┌──

theorem Touches.exchangeTake (f : UplinkContent) (h : Touches fs b c) (h1 : Part.line ∈ fs) (h2 : Part.counts ∈
    fs) : Touches fs b (exchangeTake f c) := by
  unfold Machine.exchangeTake
  (repeat' split) <;> (repeat (first | assumption | with_reducible apply Touches.admitFrame | with_reducible apply Touches.bump | with_reducible apply Touches.line | with_reducible apply Touches.counts))

theorem Touches.senderRefused (x : ExchangeSender) (h : Touches fs b c) (h1 : Part.line ∈ fs) : Touches fs b
    (senderRefused x c) := by
  unfold Machine.senderRefused
  (repeat' split) <;> (repeat (first | assumption | with_reducible apply Touches.line))

theorem Touches.senderServed (x : ExchangeSender) (h : Touches fs b c) (h1 : Part.line ∈ fs) : Touches fs b
    (senderServed x c) := by
  unfold Machine.senderServed
  repeat (first | assumption | with_reducible apply Touches.line)

theorem Touches.answerMgmt (s : MgmtSource) (t : Nat) (r : ReplyBody) (h : Touches fs b c) (h1 : Part.line ∈ fs)
    (h2 : Part.counts ∈ fs) (h3 : Part.out ∈ fs) : Touches fs b (answerMgmt s t r c) := by
  unfold Machine.answerMgmt
  (repeat' split) <;> (repeat (first | assumption | with_reducible apply Touches.emit | with_reducible apply Touches.offer | with_reducible apply Touches.line | with_reducible apply Touches.counts | with_reducible apply Touches.out))

theorem Touches.putItem (k : Nat) (i : Item) (h : Touches fs b c) (h1 : Part.items ∈ fs) : Touches fs b (putItem k
    i c) := by
  exact h.items h1

theorem Touches.takeReference (k : Nat) (s : Slot) (n : Nat) (h : Touches fs b c) (h1 : Part.items ∈ fs) : Touches
    fs b (takeReference k s n c) := by
  unfold Machine.takeReference
  (repeat' split) <;> (repeat (first | assumption | with_reducible apply Touches.putItem | with_reducible apply Touches.items))

theorem Touches.releaseReference (k : Nat) (s : Slot) (n : Nat) (h : Touches fs b c) (h1 : Part.items ∈ fs) :
    Touches fs b (releaseReference k s n c) := by
  unfold Machine.releaseReference
  (repeat' split) <;> (repeat (first | assumption | with_reducible apply Touches.putItem | with_reducible apply Touches.items))

theorem Touches.bindToItem (k i : Nat) (h : Touches fs b c) (h1 : Part.items ∈ fs) : Touches fs b (bindToItem k i
    c) := by
  unfold Machine.bindToItem
  (repeat' split) <;> (repeat (first | assumption | with_reducible apply Touches.putItem | with_reducible apply Touches.items))

theorem Touches.unbindFromItem (k i : Nat) (h : Touches fs b c) (h1 : Part.items ∈ fs) : Touches fs b
    (unbindFromItem k i c) := by
  unfold Machine.unbindFromItem
  (repeat' split) <;> (repeat (first | assumption | with_reducible apply Touches.putItem | with_reducible apply Touches.items))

└──

Copy out every line of the listing that includes the string "unfold".

▸ **TASK RESULT**
  unfold Machine.exchangeTake
  unfold Machine.senderRefused
  unfold Machine.senderServed
  unfold Machine.answerMgmt
  unfold Machine.takeReference
  unfold Machine.releaseReference
  unfold Machine.bindToItem
  unfold Machine.unbindFromItem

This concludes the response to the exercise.